Abstract

Limited data exist exploring the relationship between multispecialty surgical collaboration and outcomes in general thoracic surgery. To address this, the Nationwide Inpatient Sample (NIS) was analyzed to determine whether the presence of an on-site cardiac surgery program is associated with improved general thoracic surgery outcomes. The NIS (1999-2008) was utilized to identify 389,959 patients who had a lobectomy, pneumonectomy, or esophagectomy. Short-term outcomes of patients undergoing these procedures were compared between hospitals with and without an on-site cardiac surgery program. Univariate and multivariate analyses were performed to determine patient and hospital predictors of mortality and morbidity. During the study period, patients undergoing lobectomy (n = 314,130), pneumonectomy (n = 34,860), or esophagectomy (n = 40,969) were identified.

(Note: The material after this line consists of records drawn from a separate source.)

/-! ### The start sequence, slews and falls -/

/-- PG_RISE turns the rising member of a STARTING lease ON (R96, R99, R100, R106, R129): its step delay starts or, at 0 ms, ends at
once, and the next member rises in the same happening, or the lease is ACTIVE after the last (R106, R107). STEP_DELAY_END does the
same at the end of a step delay, and nothing before it (log entry 3). -/
def Obligations.StartSequenceAdvances : Prop :=
  ∀ (s : State) (h : Handle) (l : Lease) (k : Nat), s.liveLease h = some l →
    (∀ (r : RailId) (m : Member), (∃ d, (s.rail r).state = .rising d) → (s.rail r).lease = some h →
      l.state = .starting (.rising k) → l.members[k]? = some m → m.rail = r →
      (m.stepDelay ≠ 0 ∨ k + 1 = l.members.length) →
      ∃ u, exec (.pgRise r) s = .next u ∧
        u.rail r = { s.rail r with state := .on, drive := .held (s.rail r).drive.target } ∧
        u.faultRecord r = { s.faultRecord r with stable := some (s.now + 2000) } ∧ KeepsOtherRails s u r ∧
        u.slot h.slot =
          { gen := h.gen
            lease := some
              (if m.stepDelay = 0 then { l with state := .active, count := l.count + 1 }
                else { l with state := .starting (.delay k (s.now + m.stepDelay)) }) } ∧
        KeepsOtherSlots s u h.slot ∧ KeepsBudget s u ∧ KeepsQueue s u ∧ KeepsTiers s u ∧ KeepsOwners s u ∧
        KeepsService s u ∧ KeepsClock s u ∧ Posts s u (if m.stepDelay = 0 then [(l.tenant, .lease h, .active)] else [])) ∧
    (∀ (r : RailId) (m n : Member), (∃ d, (s.rail r).state = .rising d) → (s.rail r).lease = some h →
      l.state = .starting (.rising k) → l.members[k]? = some m → m.rail = r → m.stepDelay = 0 →
      l.members[k + 1]? = some n → (s.rail n.rail).state = .off →
      ∃ u, exec (.pgRise r) s = .next u ∧
        u.rail r = { s.rail r with state := .on, drive := .held (s.rail r).drive.target } ∧
        u.faultRecord r = { s.faultRecord r with stable := some (s.now + 2000) } ∧
        u.rail n.rail =
          { s.rail n.rail with
            state := .rising (s.now + (n.voltage + (s.config n.rail).rampRate - 1) / (s.config n.rail).rampRate +
              (s.config n.rail).allowance)
            drive := .moving 0 n.voltage (s.config n.rail).rampRate s.now, currentLimit := n.current } ∧
        u.faultRecord n.rail = s.faultRecord n.rail ∧ u.railConfig = s.railConfig ∧
        (∀ q, q ≠ r → q ≠ n.rail → u.rail q = s.rail q ∧ u.faultRecord q = s.faultRecord q) ∧
        u.slot h.slot = { gen := h.gen, lease := some { l with state := .starting (.rising (k + 1)) } } ∧
        KeepsOtherSlots s u h.slot ∧ KeepsBudget s u ∧ KeepsQueue s u ∧ KeepsTiers s u ∧ KeepsOwners s u ∧
        KeepsRings s u ∧ KeepsService s u ∧ KeepsClock s u) ∧
    (∀ d : Nat, l.state = .starting (.delay k d) →
      (s.now < d → exec (.stepDelayEnd h) s = .next s) ∧
      (d ≤ s.now → k + 1 = l.members.length →
        ∃ u, exec (.stepDelayEnd h) s = .next u ∧
          u.slot h.slot = { gen := h.gen, lease := some { l with state := .active, count := l.count + 1 } } ∧
          KeepsOtherSlots s u h.slot ∧ KeepsBudget s u ∧ KeepsQueue s u ∧ KeepsRails s u ∧ KeepsTiers s u ∧
          KeepsOwners s u ∧ KeepsService s u ∧ KeepsClock s u ∧ Posts s u [(l.tenant, .lease h, .active)]) ∧
      (∀ m : Member, d ≤ s.now → l.members[k + 1]? = some m → (s.rail m.rail).state = .off →
        ∃ u, exec (.stepDelayEnd h) s = .next u ∧
          u.slot h.slot = { gen := h.gen, lease := some { l with state := .starting (.rising (k + 1)) } } ∧
          KeepsOtherSlots s u h.slot ∧
          u.rail m.rail =
            { s.rail m.rail with
              state := .rising (s.now + (m.voltage + (s.config m.rail).rampRate - 1) / (s.config m.rail).rampRate +
                (s.config m.rail).allowance)
              drive := .moving 0 m.voltage (s.config m.rail).rampRate s.now, currentLimit := m.current } ∧
          u.faultRecord m.rail = s.faultRecord m.rail ∧ KeepsOtherRails s u m.rail ∧ KeepsBudget s u ∧ KeepsQueue s u ∧
          KeepsTiers s u ∧ KeepsOwners s u ∧ KeepsRings s u ∧ KeepsService s u ∧ KeepsClock s u))

/-- SLEW_DEADLINE with power-good high, at the one slewing member of a one-member ADJUSTING lease, with no deferred queue to scan
where the charge falls (R15, R52, R99, R110, R129): the rail is ON, the new values stand, and the lease is ACTIVE at its new
charge. Before the deadline it changes nothing, whatever the power-good level (log entry 3). -/
def Obligations.SlewDeadlineSettlesTheAdjustment : Prop :=
  ∀ (s : State) (r : RailId) (d : Nat), (s.rail r).state = .slewing d →
    (s.now < d → ∀ pgHigh, exec (.slewDeadline r pgHigh) s = .next s) ∧
    (∀ (h : Handle) (l : Lease) (m : Member) (a : Adjustment) (v : MemberChange),
      d ≤ s.now → (s.rail r).lease = some h → s.liveLease h = some l → l.members = [m] → m.rail = r →
      l.state = .adjusting a → a.slewing = [0] → a.changes = [v] → v.member = 0 → (a.newCharge < l.charge → s.queue = []) →
      ∃ u, exec (.slewDeadline r true) s = .next u ∧
        u.rail r = { s.rail r with state := .on, drive := .held (s.rail r).drive.target } ∧
        u.faultRecord r = { s.faultRecord r with stable := some (s.now + 2000) } ∧ KeepsOtherRails s u r ∧
        u.slot h.slot =
          { gen := h.gen
            lease := some
              { l with
                state := .active
                members := [{ m with tier := v.tier, voltage := v.voltage, current := v.current, charge := v.charge }]
                charge := a.newCharge, count := l.count + 1 } } ∧
        KeepsOtherSlots s u h.slot ∧
        u.chargedTotal = s.chargedTotal - (l.charge - a.newCharge) ∧
        u.committedTotal = s.committedTotal - (l.charge - a.newCharge) ∧
        (∀ n, u.account n =
          if n = l.tenant then { s.account n with charged := (s.account n).charged - (l.charge - a.newCharge) }
          else s.account n) ∧
        u.grantOrder = s.grantOrder ∧ u.feeds = s.feeds ∧ u.margin = s.margin ∧ KeepsQueue s u ∧ KeepsTiers s u ∧
        KeepsOwners s u ∧ KeepsService s u ∧ KeepsClock s u ∧ Posts s u [(l.tenant, .lease h, .active)])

Univariate analysis demonstrated lower mortality for lobectomy (P < 0.001) and esophagectomy (P < 0.001) but not pneumonectomy (P = 0.344) in hospitals with a cardiac surgery program. All-cause morbidity was significantly lower for all 3 procedures in hospitals with a cardiac surgery program. However, multivariate analysis demonstrated that a cardiac surgery program was not an independent predictor when adjusted for known confounders, particularly procedure volume and hospital academic teaching status. The presence of an on-site cardiac surgery program is not in and of itself associated with improved general thoracic surgery outcomes. The presence of a cardiac surgery program is likely a surrogate for other known predictors of improved outcomes such as hospital teaching status and procedure volume.